I even dig the EMGs in it...admittedly, I like EMGs...I really don't like the 81/60 combo in mahogany guitar with a maple top like a LP as the top end always seems too shrill, but this is a gigantic chunk of mahogany and it's dark as ...., so that helps to tame the top end down a lot. I find myself playing a lot of different stuff on it...it cleans up surprisingly well for what it is, and bluesy stuff is no trick on it.

When I bought the first one, I too thought it was a lot of cash...I had an 07 Eclipse at the time as well and compared them extensively. I thought the Jazz sounded better but the ESP slightly eclipsedlolit in terms of build quality. If you're going to leave em stock I'd say get the Jazz....if you're going to be doing some pup swapping and can throw a decent set of pups in the ESP, then I'd go the MIJ route....just built a little bit better.

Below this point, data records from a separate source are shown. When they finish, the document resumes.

/-- Whether the directory's creator may have one more entry; a directory holds 65,536 (R199, R204). -/
def State.entryRoom (s : State) (nd : Node) (es : List Entry) : Bool :=
  let c := s.context nd.creator
  decide (c.entries + 1 ≤ c.maxEntries) && decide (es.length < 65536)

/-- Enters a binding and charges it. -/
def State.enter (s : State) (n : Nat) (nd : Node) (es : List Entry) (name : Word128) (r : NodeRef) (ceiling : Rights) : State :=
  let e : Entry := { name := name, node := r, ceiling := ceiling, payer := nd.creator }
  ({ s with nodes := tabPut s.nodes n { nd with body := .dir (es ++ [e]) } }).onContext nd.creator
    fun c => { c with entries := c.entries + 1 }

/-- Two handle operands: an invalid one comes before a dead one (R205). -/
def State.operands (s : State) (core ctx : Nat) (ta tb : Word) : Except (Cause × TreeArg) Handle :=
  match s.operand core ctx ta .ta, s.operand core ctx tb .tb with
  | .error e, .error f => .error (if e.1 ≠ Cause.handleInvalid ∧ f.1 = Cause.handleInvalid then f else e)
  | .error e, .ok _ => .error e
  | .ok _, .error f => .error f
  | .ok _, .ok h => .ok h

/-- BIND: the directory first, then the node (R205, R208). -/
def treeBind (core ctx : Nat) (ta tb c0 c1 : Word) (s : State) : TreeOut :=
  match s.operands core ctx ta tb with
    | .error e => .error e
    | .ok h => match s.modifiable core ctx ta with
      | .error e => .error e
      | .ok (n, nd, es) =>
        if !componentOk c0 c1 then .error (Cause.nameNotFound, .comp)
        else if es.any fun e => e.name = componentOf c0 c1 then .error (Cause.nameExists, .comp)
        else if !s.entryRoom nd es then .error (Cause.quota, .ta)
        else .ok (s.enter n nd es (componentOf c0 c1) h.node h.rights, 0)

/-- UNBIND (R208). -/
def treeUnbind (core ctx : Nat) (ta c0 c1 : Word) (s : State) : TreeOut :=
  match s.modifiable core ctx ta with
  | .error e => .error e
  | .ok (n, nd, es) =>
    if !componentOk c0 c1 then .error (Cause.nameNotFound, .comp)
    else match es.find? fun e => e.name = componentOf c0 c1 with
      | none => .error (Cause.nameNotFound, .comp)
      | some e =>
        let s1 := { s with nodes := tabPut s.nodes n { nd with body := .dir (es.filter (· ≠ e)) } }
        .ok ((repayEntries s1 [e]).sweep, 0)

/-! ### MKOBJ (R211, R228 to R230) -/

/-- Drops every byte of a range: it reads zero. -/
def memClear (m : Mem) (a n : Nat) : Mem := m.filter fun c => !(decide (a ≤ c.1) && decide (c.1 < a + n))

/-- The smallest number of levels that covers a length and holds the page's leaf level (R228). -/
def levelsFor (length page : Nat) : Nat :=
  let need := if length ≤ 2 ^ 21 then 1 else if length ≤ 2 ^ 30 then 2 else if length ≤ 2 ^ 39 then 3 else 4
  max need ((pageShape page).1 + 1)

/-- A leaf entry: V, SIZE, LEAF, W, RD and FRAME (R229). -/
def leafEntry (page frame : Nat) : Word :=
  BitVec.ofNat 64 (2 ^ 63 + page * 2 ^ 60 + 2 ^ 59 + 2 ^ 58 + 2 ^ 57 + frame)

/-- Writes table number `next` for level l and those below it, mapping the pages of an object that begin at offset o and below
`total` bytes, over runs of frames for the pages and for the tables. Answers the memory, the number of the next table and the
table (R229, R230). -/
def buildTable (page total : Nat) (data tabs : List (Nat × Nat)) : Nat → Mem → Nat → Nat → Mem × Nat × Nat
  | 0, m, next, _ => (m, next, 0)
  | l + 1, m, next, o =>
    let t := runFrame 4096 tabs next * 4096
    let span := 2 ^ (12 + 9 * l)
    let r := (List.range 512).foldl (fun (acc : Mem × Nat) i =>
      let a := o + i * span
      if a ≥ total then acc
      else if l = (pageShape page).1 then
        (memPutDword acc.1 (t + 8 * i) (leafEntry page (runFrame (pageShape page).2.2 data (a / (pageShape page).2.2) * 4096)), acc.2)
      else
        let c := buildTable page total data tabs l acc.1 acc.2 a
        (memPutDword c.1 (t + 8 * i) (BitVec.ofNat 64 (2 ^ 63 + c.2.2)), c.2.1)) (memClear m t 4096, next + 1)
    (r.1, r.2, t)

/-- Tables an object of `total` bytes needs, at the levels from its leaf level up (R230). -/
def tableCount (page total levels : Nat) : Nat :=
  ((List.range levels).map fun l => if l < (pageShape page).1 then 0 else (total + 2 ^ (21 + 9 * l) - 1) / 2 ^ (21 + 9 * l)).foldl (· + ·) 0

/-- Zeroes extents of frames: bytes, poison marks and line stamps (R211, R326). -/
def State.clearFrames (s : State) (l : List (Nat × Nat)) : State :=
  { s with
    hbm := l.foldl (fun m e => memClear m (e.1 * 4096) (e.2 * 4096)) s.hbm
    hbmPoison := s.hbmPoison.filter fun x => !inExtents l (64 * x)
    stamps := s.stamps.filter fun x => !inExtents l (64 * x.1) }

/-- The first version of an object of `length` bytes backed in whole pages of zeros, with its tables; none where the package has no
such free frames (R204, R211, R230). -/
def State.allocate (s : State) (length page : Nat) (payer : Nat) : Option (State × Version) :=
  let size := (pageShape page).2.2
  let pages := (length + size - 1) / size
  let levels := levelsFor length page
  match s.takePages size pages with
  | none => none
  | some (data, s1) => match s1.takePages 4096 (tableCount page (pages * size) levels) with
    | none => none
    | some (tabs, s2) =>
      let frames := runExtents size data ++ runExtents 4096 tabs
      let s3 := s2.clearFrames frames
      let r := buildTable page (pages * size) data tabs levels s3.hbm 0 0
      some ({ s3 with hbm := r.1, nextVersion := s3.nextVersion + 1 },
        { id := s.nextVersion, loc := .hbm r.2.2 levels, length := length, page := page, own := none, payer := payer,
          charged := pages * size, maker := 0, frames := frames })

/-- What MKOBJ is asked to make, with its limits passed. -/
inductive Making where
  | plain (b : Body) (r : Rights)
  | object (length page : Nat) (r : Rights)

/-- Read and write. -/
def Rights.rw : Rights := { read := true, write := true, shadow := false }

/-- Whether a member may belong to an aperture: an own or remote memory object, or a cell object for OP 3, named with
offset 0 by a handle with write rights (R211); answers its node and length. -/
def State.memberOf (s : State) (core ctx op : Nat) (x : Word) : Except (Cause × TreeArg) (NodeRef × Nat) :=
  if taOfs x ≠ 0 then .error (Cause.sizeOrStride, .p1)
  else match s.operand core ctx x .p1 with
    | .error e => .error e
    | .ok h =>
      if s.kindOf h.node ≠ some (if op = 3 then .cell else .mem) then .error (Cause.kindMismatch, .p1)
      else if !h.rights.write then .error (Cause.rights, .p1)
      else match h.node with
        | .remote d n => .ok (h.node, ((tabGet s.remotes (d * 2 ^ 32 + n)).map (·.2)).getD 0)
        | .own n => match s.node n with
          | some { body := .object bound vs, .. } => match findVersion vs bound with
            | some v => .ok (h.node, v.length)
            | none => .error (Cause.handleInvalid, .p1)
          | _ => .error (Cause.kindMismatch, .p1)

For all of that, the Jazz looks WAY cooler though. That big black body, the EMGs floating there, the hardtail bridge, REALLY comfortable to play standing or sitting and recording...that giant 70s headstock that looks so badass....locking tuners, too.

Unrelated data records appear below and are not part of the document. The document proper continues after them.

/-- STAGE_STEAL: a core of a stage with a free activation slot, no Pending channel and no resident task takes the oldest
stealable message of a stage channel from another core of its stage (R290). -/
def execStageSteal (core : Nat) (s : State) : Out :=
  if core ≥ Config.cores then .fault .noSuchAgent
  else match (s.coreOf core).alloc with
  | none => .next s
  | some a =>
    let c := s.coreOf core
    if c.task.run ≠ .free ∨ c.act.run ≠ .free ∨ c.pick.isSome then .next s
    else match s.stages.find? fun q => decide (q.kernel = a.kernel ∧ q.stage = a.stage) with
      | none => .next s
      | some q =>
        let others := (s.stageCores a.kernel a.stage).filter (· ≠ core)
        match q.chans.findSome? fun n => if c.chans[n].valid && !c.chans[n].full then (s.victim n others).map fun v => (n, v) else none with
        | none => .next s
        | some (n, v) =>
          let vc := s.coreOf v
          match vc.chans[n].stealable with
          | [] => .next s
          | m :: _ =>
            let words := vc.ringWords vc.chans[n] m.slot
            let s1 := s.setCore v (vc.setChan n (vc.chans[n].remove m.slot))
            let t := (s1.coreOf core).placeAs n (words.headD 0) ((words.drop 1).take (bits (words.headD 0) 32 4)) m
            .next (s1.setCore core (t.spoilPlaced n (vc.ringPoisoned vc.chans[n] m.slot)))

end Sys2Proof.Machine
end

It's a great guitar and sounds burly as hell.....plus, not everybody has one. As far as I know, there's like 3 on this forum....JD has one, I have one, and the dude I traded my first one to is on here as well. I've never met anybody that has one and never seen one in the wild here. Everybody that sees it falls in love with it and then they play it and offer to buy it. Bottom line is after all that long windedness, yeah, I think it's worth the $. 

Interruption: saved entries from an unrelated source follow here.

/-- A path walked from a directory on. -/
def State.path (s : State) (x : NodeRef × Rights) : List Word128 → Except Cause (State × NodeRef × Rights)
  | [] => .ok (s, x)
  | c :: l => match s.pathStep x c with
    | .error e => .error e
    | .ok (t, y) => t.path y l

/-- The handle of a launch parameter path: read, and write where the node is writable to the context; its CEILING has shadow besides for a
writable memory object (R202). -/
def State.pathHandle (s : State) (r : NodeRef) (ceiling : Rights) : Handle :=
  newHandle r { read := true, write := ceiling.write, shadow := false }
    { read := true, write := ceiling.write, shadow := ceiling.write && decide (s.kindOf r = some .mem) } true none

/-- Inserts a path in parameter order. -/
def insertPath (p : Nat × List Word128) : List (Nat × List Word128) → List (Nat × List Word128)
  | [] => [p]
  | q :: l => if p.1 ≤ q.1 then p :: q :: l else q :: insertPath p l

/-- Opens paths in their order, at the lowest free indices from 0x0011, and answers the dword each one's tree address
replaces (R28, R203). -/
def State.openPaths (s : State) (ctx : Nat) : List (Nat × List Word128) → Except Cause (State × List (Nat × Nat))
  | [] => .ok (s, [])
  | p :: l => match s.path (.own (s.context ctx).root, { read := true, write := true, shadow := false }) p.2 with
    | .error e => .error e
    | .ok (t, r, ceiling) =>
      if !ceiling.read then .error Cause.rights
      else match (t.context ctx).freeFrom 0x11 with
        | none => .error Cause.quota
        | some i =>
          match (t.onContext ctx fun c => { c with handles := tabPut c.handles i (t.pathHandle r ceiling) }).openPaths ctx l with
          | .error e => .error e
          | .ok (u, m) => .ok (u, (p.1, i) :: m)

/-- The floor a launch sets: 0x0015, or one above the highest index it opened (R203). -/
def pathFloor (m : List (Nat × Nat)) : Nat := (m.map fun x => x.2 + 1).foldl max 0x15

/-- A launch's paths opened in parameter order and the floor set; where it names none, only the floor is (R203). -/
def State.withPaths (s : State) (ctx : Nat) (paths : List (Nat × List Word128)) : Except Cause (State × List (Nat × Nat)) :=
  match s.openPaths ctx (paths.foldr insertPath []) with
  | .error e => .error e
  | .ok (t, m) => .ok (t.onContext ctx (fun c => { c with floor := pathFloor m }), m)

/-- Parameter dwords with the tree addresses of the paths in their places (R28). -/
def replaced (params : List Word) (m : List (Nat × Nat)) : List Word := m.foldl (fun l x => l.set x.1 (mkTa x.2 0)) params

/-- The parameter block: zeros where d2 is 0 (R314). -/
def State.paramsAt (s : State) (ctx : Nat) (ta : Word) : Except Cause (List Word) :=
  if ta = 0 then .ok (List.replicate 8 0)
  else match s.hubRead ctx ta 64 with
    | .error c => .error c
    | .ok l => .ok ((List.range 8).map (dwordOf l))

/-- The checks of a LAUNCH that ask for no core (R9, R25, R26, R219, R314). -/
def State.plan316 (s : State) (ctx : Nat) (x : Nat → Word) (paths : List (Nat × Nat)) : Except Cause Plan316 :=
  match s.programAt ctx (x 1) with
  | .error c => .error c
  | .ok (n, p) =>
    let h := parseHeader p.header
    if bits (x 3) 13 51 ≠ 0 ∨ x 7 ≠ 0 then .error Cause.sizeOrStride
    else match (s.paramsAt ctx (x 2)).map fun l => replaced l paths with
      | .error c => .error c
      | .ok params =>
        let rect := h.rect params
        if rect.isNone ∧ (bits (x 3) 0 13 = 0 ∨ bits (x 3) 0 13 > 4096) then .error Cause.sizeOrStride
        else if headerBroken h p.image then .error Cause.illegal
        else match patchImage p.image params h.patches with
          | none => .error Cause.illegal
          | some image =>
            if partitionBroken h then .error Cause.partitionWord
            else match rect with
              | some (w, ht) =>
                if (sideLog w).isNone ∨ (sideLog ht).isNone then .error Cause.groupInvalid
                else .ok { program := n, header := h, image := image, params := params, rect := rect, count := w * ht }
              | none => .ok { program := n, header := h, image := image, params := params, rect := none, count := bits (x 3) 0 13 }

/-- The stage the i-th of an allocation's cores in rising order is dealt to, stage 0 where the header declares none (R287; log entry 49). -/
def Header.stageOf (h : Header) (i : Nat) : Nat :=
  let order := sortNat (h.stages.map (·.stage))
  order.getD (i % order.length) 0

/-- Prepares a core for a kernel and sets its ALLOC and service-log entry (R294, R316, R320). -/
def State.allocCore (s : State) (p : Plan316) (k vf queue index stage core : Nat) : State :=
  let s1 := s.onCore core fun c =>
    { c.prepare p.header p.image k vf (s.kernelRec k).ctx stage p.program with
      log := c.log ++ [{ kernel := k, queue := queue, index := index, allocVt := s.vt, release := none, m := false }] }
  s1.setMapEntry core (s1.mapEntry core ||| mapAlloc)

/-- A dispatch core prepared for a firmware task: no engine, no feature, no channel (R292). -/
def State.allocDispatch (s : State) (p : Plan316) (k : Nat) (core : Nat) : State :=
  s.onCore core fun c =>
    { c.prepare p.header p.image k pfFunction (s.kernelRec k).ctx 0 p.program with feat := 0, hw := 0, chans := Vector.replicate 16 .reset }

/-- Starts the task of one core: a GTID, its RECT, its registers (R8, R9, R279). -/
def State.startOn (s : State) (p : Plan316) (k ctx : Nat) (priv : Bool) (blk : Option (Nat × Nat × Nat)) (core : Nat) : State × Word :=
  let r := s.newGtid
  (r.1.startTask core r.2 (BitVec.ofNat 64 p.header.entry) p.params k ctx priv (match blk with
    | some b => rectWord core b
    | none => 0), r.2)

/-- Starts every task; answers the first GTID and the members (R316). -/
def State.startAll (s : State) (p : Plan316) (k ctx : Nat) (priv : Bool) (blk : Option (Nat × Nat × Nat)) : List Nat → State × List Word
  | [] => (s, [])
  | c :: l =>
    let r := s.startOn p k ctx priv blk c
    let t := r.1.startAll p k ctx priv blk l
    (t.1, r.2 :: t.2)

/-- The kernel's record in the hub (R279, R314, R318). -/
def kernelRecord (d : Dispatch) (q vf : Nat) (priv : Bool) (p : Plan316) (cores : List Nat) (vt : BitVec 48) : Kernel :=
  let h := d.packet.getD 0 0
  { queue := q, index := d.index, tag := BitVec.ofNat 16 (bits h 32 16), seq := BitVec.ofNat 16 (bits h 48 16),
    ctx := shadowCtx d.shadow, vf := vf, priv := priv, program := p.program, entry := BitVec.ofNat 32 p.header.entry,
    featreq := BitVec.ofNat 3 p.header.featreq, partw := p.header.partw, cores := cores, params := p.params,
    d4 := d.packet.getD 4 0, d5 := d.packet.getD 5 0, d6 := d.packet.getD 6 0, firstGtid := 0, vtStart := vt, vtEnd := 0,
    state := .running, cause := 0, record := recordAt d.cr (shadowSize d.shadow) d.index,
    stages := if p.header.pipeline then p.header.stages.length else 0, nextGroup := 1,
    reporter := none, leaving := [], counts := false, dumps := none }

/-- Lays out and starts a kernel on the chosen cores (R316 steps 3 and 4). Where the program object has an uncorrectable error in what is
loaded, the lines it fills have it too, and the kernel is killed with 0x2F (R329). -/
def State.startKernel (s : State) (n q vf : Nat) (p : Plan316) (cores : List Nat) : State :=
  let d := s.dispatcher (dcId n)
  let k := s.nextKernel
  let priv := decide (vf = pfFunction)
  let rec0 := kernelRecord d q vf priv p cores s.vt
  let sorted := sortNat cores
  let dcTask := cores.any isDispatch
  let s0 : State := { s with nextKernel := k + 1, kernels := tabPut s.kernels k rec0 }
  let s1 := if dcTask then cores.foldl (fun s c => s.allocDispatch p k c) s0
    else sorted.zipIdx.foldl (fun s x => s.allocCore p k vf q d.index (if p.header.pipeline then p.header.stageOf x.2 else 0) x.1) s0
  let qs := if p.header.pipeline then p.header.stages.map fun x =>
      ({ kernel := k, stage := x.stage, depth := x.depth, mask := BitVec.ofNat 16 x.mask, msgs := [], pick := none } : StageQueue) else []
  let blk := p.rect.map fun r => (cores.headD 0, (sideLog r.1).getD 0, (sideLog r.2).getD 0)
  let r := ({ s1 with stages := s1.stages ++ qs }).startAll p k rec0.ctx priv blk (if p.rect.isSome then cores else sorted)
  let g : List Group := match blk with
    | some b => [{ kernel := k, id := 0, rect := some b,
                   members := (cores.zip r.2).map fun x => (x.1, SlotSel.task, x.2, 0), generation := 0, arrivals := [], broken := false }]
    | none => []
  let t : State := { r.1 with
    groups := r.1.groups ++ g
    kernels := tabPut r.1.kernels k { rec0 with firstGtid := r.2.headD 0 } }
  match s.imageFlaws p.program p.header with
  | [] => t
  | l => (cores.foldl (fun s c => s.onCore c fun k => { k with poison := k.poison ++ l }) t).mustKill k Cause.errorConsumed

/-- Why a dispatch core refuses a kernel (R292). -/
def firmwareFault (p : Plan316) : Option Cause :=
  if p.header.featreq ≠ 0 then some Cause.featureAbsent
  else if p.rect.isSome then some Cause.groupInvalid
  else if p.header.nchan ≠ 0 then some Cause.channelInvalid
  else none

Simple, brutal, easy to play and looks dope. 

If it's a cash problem for you and *you won't jones for the Jazz afterwards, then get the ESP*...you'll get a fine guitar that'll last you years. But it's a lot cheaper to buy the Jazz if that's what you really want then it is to buy a used ESP, keep jonesing and then buy the Jazz too. I've learned a lot about buying guitars over the last couple years, and the number 1 rule for me anymore is to buy what I want, even if it takes longer to save up, because it's cheaper that way.....buying something you THINK is going to save you $ just won't, and in the end you'll spend a lot more than you would have if you just bought what you wanted in the first place.

Good luck mang.


----------



## YouAreAwesome (Jan 31, 2015)

Dammit. Now I gotta save money.


Thanks guys!


----------



## tupesaku (Jan 31, 2015)

I have the Jazz too...had a Horizon a while back also. In my opinion both are really great guitars but they are actually quite different...to me at least. The horizon had a bit better overall quality, but playability and sound on both are excellent! 

I was also wondering the price of the Jazzmaster, for example comparing the price to the JM Strat, which is pretty much the same with just a different bodyshape. But for me, the Jazzmaster just had everything exactly the way I wanted so I thought it's worth it...and now after a couple of months owning it, and after some recordings and gigs etc...I still think it's worth the money.

There are a lot of nice guitars in the same price range, so as always it comes up to the preferences  

steinmetzify, a couple post up, had some good points...have to agree with that!


----------